Judge Sonia Sotomayor, who is currently a judge on the United States Court of Appeals for the Second Circuit, was recently nominated for the United States Supreme Court by President Obama. Judge Sotomayor was appointed to the Second Circuit by President George H.W. Bush. During her time on the Second Circuit, Judge Sotomayor has ruled on a number of employment law cases. She has sided with both employers and employees. This article highlights some of her key decisions while on the Second Circuit.
Decisions in Favor of Employees
In Raniola v. Bratton, a 2001 retaliation case, Judge Sotomayor sided with a female police officer in the New York City Police Department. The Second Circuit reversed the district court’s dismissal of Raniola’s hostile work environment and retaliation claims and remanded for a retrial of those claims. The court held that Raniola, who was given undesirable shifts and threatened after she complained about sex discrimination, had presented enough evidence for a jury to find that she faced a hostile work environment because of her sex. In addition, the court found that there was enough evidence for a reasonable jury to find that there were retaliatory motives behind her being suspended, placed on probation and ultimately terminated.

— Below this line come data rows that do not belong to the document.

-- ==== Sys2Proof/Machine/Twb.lean ====
section
/-! DEFINITION. The two-wire management target (chapter 12): its transactions, register access, log and dump reads,
wake, arm and recover. -/
namespace Sys2Proof.Machine

/-- The bus engine works while Canopy and VIO2 are up and RESET_N is released. -/
def State.twbOn (s : State) : Bool := s.sup.canopy && s.sup.vio2 && !s.sup.resetN

/-- Registers and stores can be reached: the core is up and set-up has begun. -/
def State.twbCore (s : State) : Bool := !s.coreDown && s.hwd.running

/-- A transaction addressed to the target: it disarms RECOVER (R379). -/
def State.twbBegin (s : State) (cmd : BitVec 8) (dt : DT) : State :=
  let s := s.advance dt
  { s with twb := { s.twb with armed := none, ranOut := s.twb.ranOut && s.twb.armed.isNone, lastCmd := cmd } }

/-- An abandoned or discarded transaction (R368, R370, R382). -/
def State.twbAbandoned (s : State) (cmd : BitVec 8) : State :=
  (s.bump Reg.TWB_ABANDONCNT).logLim Src.TWB 0xB002 1 0 0 1 s.time.dt 1 (wN cmd.toNat) 0

/-- The bytes of a word, the lowest first (R9). -/
def le32 (w : Word) : List Byte := (List.range 4).map (fun i => w.extractLsb' (8 * i) 8)
def byteN (n : Nat) : Byte := BitVec.ofNat 8 n

/-- The PEC: CRC-8 over x^8 + x^2 + x + 1 with the initial value 0 (R369). -/
def crc8Bit (c : Byte) : Nat → Byte
  | 0 => c
  | n + 1 => crc8Bit (if c.getLsbD 7 then (c <<< 1) ^^^ 0x07 else c <<< 1) n
def crc8 (l : List Byte) : Byte := l.foldl (fun c b => crc8Bit (c ^^^ b) 8) 0

/-- The address byte of the target, for a write or a read (R364). -/
def State.twbAddr (s : State) (read : Bool) : Byte := BitVec.ofNat 8 (2 * (0x58 + s.twb.sel.toNat) + wB read)

/-- The PEC of a write, over its address, command and data bytes. -/
def State.writePec (s : State) (cmd : BitVec 8) (data : List Byte) : Byte := crc8 (s.twbAddr false :: cmd :: data)

/-- A write discarded for its PEC. -/
def State.twbPecFail (s : State) (cmd : BitVec 8) (data : List Byte) (tx : Tx) : State :=
  (s.bump Reg.TWB_PECCNT).logLim Src.TWB 0xB003 3 0 3 1 s.time.dt (wN cmd.toNat) (wN (tx.pec.getD 0).toNat)
    (wN (s.writePec cmd data).toNat)

/-- Is the PEC of a write missing or wrong while it is required (R368)? -/
def State.pecBad (s : State) (cmd : BitVec 8) (data : List Byte) (tx : Tx) : Bool :=
  s.flag Fl.TWB_CTRL.PEC_EN && tx.pec != some (s.writePec cmd data)

/-- TWB_STATUS.LAST. -/
def State.twbLast (s : State) (st : Status) : State := { s with twb := { s.twb with last := st } }

/-- A write transaction (R368, R372): `eff` when it commits in a state that serves it; else BUSY. -/
def State.twbWrite (s : State) (cmd : BitVec 8) (data : List Byte) (tx : Tx) (eff : State → State × Status) : State :=
  let s := s.twbBegin cmd tx.dt
  if !tx.complete then s.twbAbandoned cmd
  else if s.pecBad cmd data tx then s.twbPecFail cmd data tx
  else if !s.twbCore then s.twbLast .busy
  else
    let (t, st) := eff s
    t.twbLast st

/-- The response of a read, with its PEC appended while PEC_EN is set (R369). -/
def State.answer (s : State) (bytes : List Byte) : State :=
  let pec := crc8 (s.twbAddr false :: s.twb.lastCmd :: s.twbAddr true :: bytes)
  { s with twb := { s.twb with resp := if s.flag Fl.TWB_CTRL.PEC_EN then bytes ++ [pec] else bytes } }

/-- A fixed-length response: the status byte, then the data. -/
def State.respond (s : State) (st : Status) (data : List Byte) : State :=
  s.answer (byteN (statusCode st) :: data)

/-- A counted block: the count, the status byte, then the data (R367). -/
def State.respondBlock (s : State) (st : Status) (data : List Byte) : State :=
  s.answer (byteN (data.length + 1) :: byteN (statusCode st) :: data)

/-- The response cannot be gathered: BUSY, and data of 0xFF (R366, R372). -/
def State.respondBusy (s : State) (n : Nat) : State := s.respond .busy (List.replicate n 0xFF)

/-- Is a read complete, so that what it advances may move (R369)? -/
def State.readDone (s : State) (tx : Tx) : Bool := tx.complete && (!s.flag Fl.TWB_CTRL.PEC_EN || tx.pec.isSome)

/-! ## Fixed-length commands (R372) -/

/-- The power state that STATUS shows: while the device enters or rolls back it is awake, while it wakes it is still in
the state that it leaves. -/
def State.twbPower (s : State) : Nat := match s.pwr.state with
  | .shade => 1 | .glade => 2 | .clearing => 3 | .moss => 4 | .waking => s.pwr.left | _ => 0

def State.statusBytes (s : State) : List Byte :=
  le32 s.twbStatus ++ [byteN s.twbPower, s.time.epoch,
    byteN (wB s.faultN + 2 * wB s.flt.fire + 4 * wB s.flt.alive + 8 * wB (s.host.speed != 0) + 16 * wB s.flt.dump.isSome), 0]

def execStatus (tx : Tx) (s : State) : Host.Outcome State Fault Refusal :=
  .next (if s.twbOn then
    let s := s.twbBegin 0x00 tx.dt
    s.respond .ok s.statusBytes else s)

def execIdent (tx : Tx) (s : State) : Host.Outcome State Fault Refusal :=
  .next (if s.twbOn then (s.twbBegin 0x01 tx.dt).respond .ok (le32 0x4B579320) else s)

/-- DT: the device time of the read. -/
def execDt (tx : Tx) (s : State) : Host.Outcome State Fault Refusal :=
  .next (if s.twbOn then
    let s := s.twbBegin 0x02 tx.dt
    s.respond .ok (le32 (s.time.dt.extractLsb' 0 32) ++ le32 (s.time.dt.extractLsb' 32 32)) else s)

def execAlert (tx : Tx) (s : State) : Host.Outcome State Fault Refusal :=
  .next (if s.twbOn then
    let s := s.twbBegin 0x03 tx.dt
    s.respond .ok (le32 (s.rd Reg.TWB_ALERT)) else s)

/-- A pointer of the target, written by `set` or read. -/
def State.twbPointer (s : State) (cmd : BitVec 8) (w : Option Word) (tx : Tx) (get : TwbSt → Word) (set : TwbSt → Word → TwbSt) : State :=
  match w with
  | some v => s.twbWrite cmd (le32 v) tx (fun s => ({ s with twb := set s.twb v }, .ok))
  | none =>
    let s := s.twbBegin cmd tx.dt
    if s.twbCore then s.respond .ok (le32 (get s.twb)) else s.respondBusy 4

def execRegAddr (w : Option Word) (tx : Tx) (s : State) : Host.Outcome State Fault Refusal :=
  .next (if s.twbOn then s.twbPointer 0x08 w tx TwbSt.regAddr (fun t v => { t with regAddr := v }) else s)

def execLogPtr (w : Option Word) (tx : Tx) (s : State) : Host.Outcome State Fault Refusal :=
  .next (if s.twbOn then s.twbPointer 0x0C w tx TwbSt.logPtr (fun t v => { t with logPtr := v }) else s)

def execDumpPtr (w : Option Word) (tx : Tx) (s : State) : Host.Outcome State Fault Refusal :=
  .next (if s.twbOn then s.twbPointer 0x0D w tx TwbSt.dumpPtr (fun t v => { t with dumpPtr := v }) else s)

/-! ## REG_DATA (R373, R374) -/

def twbOffBad (off : Nat) : Bool := off % 4 != 0 || decide (0x3E000 ≤ off)
def inHwd (off : Nat) : Bool := decide (0x15000 ≤ off) && decide (off < 0x16000)
def inTwb (off : Nat) : Bool := decide (0x11000 ≤ off) && decide (off < 0x12000)

/-- A write through the target. -/
def State.targetWrite (s : State) (off : Nat) (v : Word) : State × Status :=
  if twbOffBad off then (s, .invalid)
  else if inHwd off then (s, .denied)
  else if s.locked && !inTwb off then (s.lockedWrite off .target, .denied)
  else
    let w := s.regWrite .target off v
    (w.st, if w.bad then .invalid else .ok)

/-- What a read through the target returns: its own latches in place of the host's. -/
def State.targetRead (s : State) (off : Nat) : Word :=
  if off = Reg.TIME_DT_HI then s.twb.dtHi
  else if off = Reg.TIME_TICK_DT_LO then s.twb.tickLo
  else if off = Reg.TIME_TICK_DT_HI then s.twb.tickHi
  else s.readReg off

/-- The latches that a read through the target takes. -/
def State.targetLatch (s : State) (off : Nat) : State :=
  if off = Reg.TIME_DT_LO then { s with twb := { s.twb with dtHi := s.time.dt.extractLsb' 32 32 } }
  else if off = Reg.TIME_TICK_TS32 then
    { s with twb := { s.twb with tickLo := s.time.bdt.extractLsb' 0 32, tickHi := s.time.bdt.extractLsb' 32 32 } }
  else if off = Reg.FLT_AV_GOOD_LO then s.fltLatch 0
  else if off = Reg.FLT_AV_BAD_LO then s.fltLatch 1
  else if off = Reg.FLT_AV_EXT_LO then s.fltLatch 2
  else if off = Reg.FLT_AV_HOST_LO then s.fltLatch 3
  else s

/-- TWB_CTRL.AINC. -/
def State.twbAinc (s : State) : State :=
  if s.flag Fl.TWB_CTRL.AINC then { s with twb := { s.twb with regAddr := s.twb.regAddr + 4 } } else s

def State.regDataRead (s : State) (tx : Tx) : State :=
  let off := s.twb.regAddr.toNat
  let t : State :=
    if twbOffBad off then
      let (n, s) := s.freeNat
      s.respond .invalid (le32 (wN n))
    else if inHwd off then s.respond .denied (le32 0)
    else
      let l := s.targetLatch off
      { l with free := l.free + 1 }.respond .ok (le32 (s.targetRead off))
  if s.readDone tx then t.twbAinc else t

def execRegData (w : Option Word) (tx : Tx) (s : State) : Host.Outcome State Fault Refusal :=
  .next (if s.twbOn then
    match w with
    | some v => s.twbWrite 0x09 (le32 v) tx (fun s =>
        let (t, st) := s.targetWrite s.twb.regAddr.toNat v
        (t.twbAinc, st))
    | none =>
      let s := s.twbBegin 0x09 tx.dt
      if s.twbCore then s.regDataRead tx else s.respondBusy 4
  else s)

/-! ## LOG_READ (R376) -/

/-- Up to n records of consecutive sequence numbers from the head: a gap is a record that is being written. -/
def runOf : Nat → List Rec → List Rec
  | 0, _ => []
  | _ + 1, [] => []
  | _ + 1, [r] => [r]
  | n + 1, r :: q :: l => if q.seq = r.seq + 1 then r :: runOf n (q :: l) else [r]

/-- The records that a LOG_READ from a pointer returns, and whether it skips. -/
def State.logRecords (s : State) (ptr : Word) : List Rec × Bool :=
  let l := s.blz.store.dropWhile (fun r => r.seq != ptr)
  if l.isEmpty then
    if s.blz.seals.any (fun d => d.seq == ptr) then ([], false)
    else
      let later := s.blz.store.dropWhile (fun r => decide (tsDiff r.seq ptr ≤ 0))
      (runOf 7 later, !later.isEmpty)
  else (runOf 7 l, false)

def recBytes (r : Rec) : List Byte := (recWords r).flatMap le32

def State.logReadGo (s : State) (tx : Tx) : State :=
  let (l, skip) := s.logRecords s.twb.logPtr
  let next : Word := match l.getLast? with
    | some r => r.seq + 1
    | none => s.twb.logPtr
  let t := s.respondBlock .ok (le32 next ++ [byteN l.length, byteN (wB skip), 0] ++ l.flatMap recBytes)
  if s.readDone tx then { t with twb := { t.twb with logPtr := next } } else t

def execLogRead (tx : Tx) (s : State) : Host.Outcome State Fault Refusal :=
  .next (if s.twbOn then
    let s := s.twbBegin 0x40 tx.dt
    if s.twbCore then s.logReadGo tx else s.respondBlock .busy []
  else s)

/-! ## DUMP_READ (R377, R478) -/

/-- Word i of a section's header and data, or a word that the manual leaves open. -/
def Dump.open_ (d : Dump) (i : Nat) : Word := Config.dumpOpen d.dt.toNat i

/-- The six sections: type and length in bytes. -/
def Dump.sections (d : Dump) : List (Nat × Nat) :=
  [(1, 8192), (2, 94208), (3, 64 + 32 * d.pend.length), (4, 1024), (5, 4096), (6, 96)]

def Dump.total (d : Dump) : Nat := 64 + d.sections.foldl (fun a x => a + 8 + x.2) 0

/-- Word i of the header (Table FT-5). -/
def Dump.headWord (d : Dump) (i : Nat) : Word := match i with
  | 0 => 0x4446414C
  | 1 => wN (1 + 2 ^ 16 * d.writer + 2 ^ 24 * wB d.unsigned)
  | 2 => wN d.total
  | 3 => d.newest
  | 4 => d.dt.extractLsb' 0 32
  | 5 => d.dt.extractLsb' 32 32
  | 6 => wN (d.epoch.toNat + 256 * d.cause)
  | 7 => d.ts
  | 8 => d.fwVer
  | 9 => d.fault
  | _ => 0

/-- Word i of a section's data, j its place in the dump. -/
def Dump.dataWord (d : Dump) (ty i j : Nat) : Word := match ty with
  | 1 => match d.tail[i / 8]? with
    | some r => (recWords r).getD (i % 8) 0
    | none => d.open_ j
  | 2 => smGet d.regs (4 * i) 0
  | 4 => match d.rings[i / 4]? with
    | some (_, cfg, h, k, st) => match i % 4 with
      | 0 => cfg
      | 1 => wN h
      | 2 => wN k
      | _ => st
    | none => 0
  | 6 => if d.unsigned then 0 else d.open_ j
  | _ => d.open_ j

/-- Word i of a list of sections that begins at word `at_` of the dump. -/
def Dump.secWord (d : Dump) (at_ : Nat) (l : List (Nat × Nat)) (i : Nat) : Word := match l with
  | [] => 0
  | (ty, len) :: r =>
    if i = 0 then wN ty
    else if i = 1 then wN len
    else if i < 2 + len / 4 then d.dataWord ty (i - 2) (at_ + i)
    else d.secWord (at_ + 2 + len / 4) r (i - 2 - len / 4)

def Dump.byte (d : Dump) (n : Nat) : Byte :=
  let i := n / 4
  let w := if i < 16 then d.headWord i else d.secWord 16 d.sections (i - 16)
  w.extractLsb' (8 * (n % 4)) 8

/-- The dump, where its DRAM copy can be read (R479). -/
def State.dumpHeld (s : State) : Option Dump := s.flt.dump.filter (fun d => d.dram && s.flag Fl.MEM_CFG.EN)

def State.dumpReadGo (s : State) (tx : Tx) : State :=
  let p := s.twb.dumpPtr
  let head := le32 p ++ [0, 0, 0]
  match s.dumpHeld with
  | none => s.respondBlock .lost head
  | some d =>
    let n := min 224 (d.total - p.toNat)
    let t := s.respondBlock .ok (head ++ (List.range n).map (fun i => d.byte (p.toNat + i)))
    if s.readDone tx then { t with twb := { t.twb with dumpPtr := p + wN n } } else t

/-- DUMP_READ is served only while the device is awake. -/
def execDumpRead (tx : Tx) (s : State) : Host.Outcome State Fault Refusal :=
  .next (if s.twbOn then
    let s := s.twbBegin 0x41 tx.dt
    if s.twbCore && s.twbPower == 0 then s.dumpReadGo tx else s.respondBlock .busy []
  else s)

/-! ## Wake (R378) -/

/-- The state left when the target wakes the device, logged. -/
def State.twbWake (s : State) (num : Nat) (dt : DT) : State :=
  let armed : Bool := match s.pwr.sleep with
    | some z => wakeActive z z.chosen 3 num
    | none => false
  let asleep : Bool := s.pwr.state == .shade || s.pwr.state == .glade || s.pwr.state == .clearing || s.pwr.state == .moss
  let left := pstateCode s.pwr.state
  let s := s.wakeFire 3 num dt
  if armed && asleep then s.logAt Src.TWB 0xB006 1 dt (wN num) (wN left) 0 else s

/-- WAKE: a write with no data; it is served in every power state. -/
def execWake (tx : Tx) (s : State) : Host.Outcome State Fault Refusal :=
  .next (if s.twbOn then
    let s := s.twbBegin 0xA5 tx.dt
    if !tx.complete then s.twbAbandoned 0xA5
    else if s.pecBad 0xA5 [] tx then s.twbPecFail 0xA5 [] tx
    else (s.twbWake 0 tx.dt).twbLast .ok
  else s)

/-- An address match while the wake source is armed. -/
def execSmbusAddressWake (dt : DT) (s : State) : Host.Outcome State Fault Refusal :=
  .next (if s.twbOn then (s.advance dt).twbWake 1 dt else s)

/-! ## Arm and recover (R379, R380) -/

/-- The life of an ARM, ns. -/
abbrev armLife : Nat := 10000000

Cruz v. Coach Stores was a 2000 case involving claims under Title VII of the Civil Rights Act of 1964 and allegations of hostile work environment, race discrimination, failure to promote and retaliation. The Second Circuit affirmed the district court’s grant of summary judgment for Coach on the plaintiff’s termination and disparate impact claims, but reversed summary judgment on her hostile work environment claim. The court noted that Cruz alleged that she had experienced racial slurs and sexual harassment and that the evidence of a human resource manager’s physically threatening behavior made this a case involving not just “boorish conduct” but “actionable sexual harassment.” Thus, a reasonable jury could decide that Cruz faced a hostile environment because of her sex.

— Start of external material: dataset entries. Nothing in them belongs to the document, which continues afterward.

-- ==== Sys2Proof/Certificates/Slice0/Obligations.lean ====
section
/-! DEFINITION. What the provers are asked to prove of the model: one definition an obligation. -/
open Sys2Proof Sys2Proof.Machine Sys2Proof.Safety

/-- For every mapping with a signed 32-bit rate term that slews, if at all, with its target's rate (as every correction
leaves it), and every two DTs from its anchor on, the value at the later DT is no less than the value at the earlier,
slewing or not (R57). A correction inside an epoch leaves the value at its own DT as it was. Where a slew has reached its
target, the mapping re-anchored there slews no more and gives the same value (R58). Stated on the mapping operations that
every event of chapter 2 uses. -/
def Obligations.MappingNeverDecreases : Prop :=
  (∀ (m : Mapping) (d e : DT), -(2 ^ 31) ≤ m.r → m.r < 2 ^ 31 → (∀ t, m.slew = some t → t.r = m.r) →
    m.da.toNat ≤ d.toNat → d.toNat ≤ e.toNat → mapAt m d ≤ mapAt m e)
  ∧ (∀ (m : Mapping) (a d : DT) (v r : Int), mapAt (slewTo m (mapTo a v r) d) d = mapAt m d)
  ∧ (∀ (m g : Mapping) (d : DT) (t : Slew), (slewTo m g d).slew = some t → t.r = (slewTo m g d).r ∧ (slewTo m g d).da = d)
  ∧ (∀ (m : Mapping) (d : DT), slewOver m d = true → mapAt (mapNow m d) d = mapAt m d ∧ (mapNow m d).slew = none)

/-- Formalises 02_tick_and_time.md R56. The network mapping established, stepped or taken over by another grandmaster from a
Sync (kinds 0, 1, 2), established by the role grandmaster (kind 0), the same three from NET_SYNC, and the wall mapping
established or stepped (kinds 3, 4): each answers a next state in which the epoch is one more, modulo 256, the newest
history entry holds the event's epoch, kind, rate, DT, old and new value, and the EPOCH record with R61's parameters is on
the log. For the two commands the effect is named and the command's own write-back follows it. -/
def Obligations.EpochEvents : Prop :=
  (∀ (s : State) (dt : DT) (net : BitVec 64) (r : Word) (gm : BitVec 64), s.fld Fl.NET_GPTP.MODE = 1 → s.coreUp = true →
    let m := s.time.net
    let old := mapRead m dt
    let kind := if m.valid = false then 0 else if gm ≠ s.time.netGm then 2 else 1
    (kind = 1 → (s.rd Reg.TIME_NET_STEP).toNat < (net.toInt - old).natAbs) →
    ∃ t, exec (.gptpSync dt net r gm) s = .next t
      ∧ NewEpoch kind r.toInt dt old net.toInt s t ∧ t.time.net = mapTo dt net.toInt r.toInt ∧ t.time.netGm = gm
      ∧ t.blz = (epochRecord kind dt old net.toInt s t).blz)
  ∧ (∀ (s : State) (asCapable : Bool) (dt : DT), s.fld Fl.NET_GPTP.MODE = 1 → s.time.net.valid = false →
    bitsOf (s.rd Reg.NET_GPTP_STAT) 0 2 ≠ 2 →
    let v := if s.time.wall.valid then mapAt s.time.wall dt else (dt.toNat : Int)
    ∃ t, exec (.gptpRoleChange 2 asCapable dt) s = .next t
      ∧ NewEpoch 0 0 dt 0 v s t ∧ t.time.net = mapTo dt v 0 ∧ t.time.netGm = 0
      ∧ t.blz = ((epochRecord 0 dt 0 v s t).logAt Src.NET 0x9009 2 dt (wN 2) (wN (s.fld Fl.NET_GPTP.PORT)) 0).blz)
  ∧ (∀ (s : State) (h : Hdr) (p : NetSyncP), Ready s h → netSyncHost s = true → netSyncRefusal s p = .ok →
    let m := s.time.net
    let d := s.time.bdt
    let old := mapRead m d
    let new := mapAt (mapTo p.dt p.net.toInt p.r.toInt) d
    let kind := if m.valid = false then 0 else if p.tag.setWidth 64 ≠ s.time.netGm then 2 else 1
    (kind = 1 → (s.rd Reg.TIME_NET_STEP).toNat < (new - old).natAbs) →
    exec (.netSync h p) s = .next (State.finish h 0x0902 false (netSyncEffect p s))
      ∧ NewEpoch kind p.r.toInt d old new s (netSyncEffect p s).st
      ∧ (netSyncEffect p s).st.time.net = mapTo p.dt p.net.toInt p.r.toInt
      ∧ (netSyncEffect p s).st.blz = (epochRecord kind d old new s (netSyncEffect p s).st).blz)
  ∧ (∀ (s : State) (h : Hdr) (p : WallSetP), Ready s h → p.mode = 0 → timeWallSetRefusal s p = .ok →
    let d := s.time.bdt
    let old := mapRead s.time.wall d
    let new := mapAt (wallTarget p) d
    let kind := if s.time.wall.valid then 4 else 3
    exec (.timeWallSet h p) s = .next (State.finish h 0x0103 false (timeWallSetEffect p s))
      ∧ NewEpoch kind p.r.toInt d old new s (timeWallSetEffect p s).st
      ∧ (timeWallSetEffect p s).st.time.wall = wallTarget p
      ∧ (timeWallSetEffect p s).st.blz = (epochRecord kind d old new s (timeWallSetEffect p s).st).blz)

In a 2000 decision in Parker v. Columbia Pictures Industries, Judge Sotomayor reversed the lower court’s grant of summary judgment for the defendant employer on Parker’s discriminatory discharge claims. In Parker, a former employee sued under the Americans with Disabilities Act (ADA). Among other things, the Second Circuit held that there was a factual dispute as to whether Parker could perform his job with reasonable accommodation and whether he was fired because of his disability.
In a dissenting opinion in EEOC v. J.B. Hunt Transport, Inc., Judge Sotomayor would have vacated the lower court’s grant of summary judgment to the employer. In this 2003 decision, the Equal Employment Opportunity Commission (EEOC) had alleged that the defendant discriminated against truck drivers who took certain prescription medications and therefore violated the ADA.
Cases Siding With Employers
The most recent employment law case before Judge Sotomayor was Ricci v.
DeStefano, a “reverse” race discrimination case, in 2008. There was no
written opinion in this case, only a couple of paragraphs in which the panel
basically agreed with the lower court’s reasoning. In Ricci, the Second
Circuit panel upheld the city of New Haven’s decision to set aside the results
of a promotional exam for firefighters. The exam results basically meant that no
black or Hispanic firefighters would be eligible for promotions, which would be
a disproportionate racial impact. However, refusing to validate the results
meant that the white firefighters who scored highest would not be promoted, and
they sued. By setting aside the results, the panel ruled that the city was
trying to fulfill its obligations under Title VII. The United States Supreme
Court heard the firefighters’ appeal this past spring.
In a 2004 opinion written by Judge Sotomayor in Williams v. R.H. Donnelley Corp., the Second Circuit affirmed the lower court’s grant of summary judgment for the employer. Williams involved a Title VII action brought by an African-American former employee who alleged that she was denied promotions and a lateral transfer because of her race and sex. The Second Circuit held that the employer’s failure to transfer Williams to an account executive position at a different location was not adverse employment action. In addition, the court held that there was no discriminatory motive for the employer’s refusal to create a position for Williams.
In the 1999 decision in Norville v. Staten Island University Hospital, Judge Sotomayor and the Second Circuit held that a nurse failed to present a prima facie race discrimination case. The nurse, a disabled black woman, claimed that the hospital did not give her the same accommodations that it gave to white employees. The Second Circuit found that the nurse did not establish that she was similarly situated to the white employees.
Conclusion
In addition to the cases discussed above, there are numerous other employment law cases in which Judge Sotomayor either participated or wrote the opinion. Judge Sotomayor has sided with both employees and employers in a variety of other employment circumstances. If confirmed, she will likely bring an evenhanded and objective view to employment law cases that reach the Supreme Court.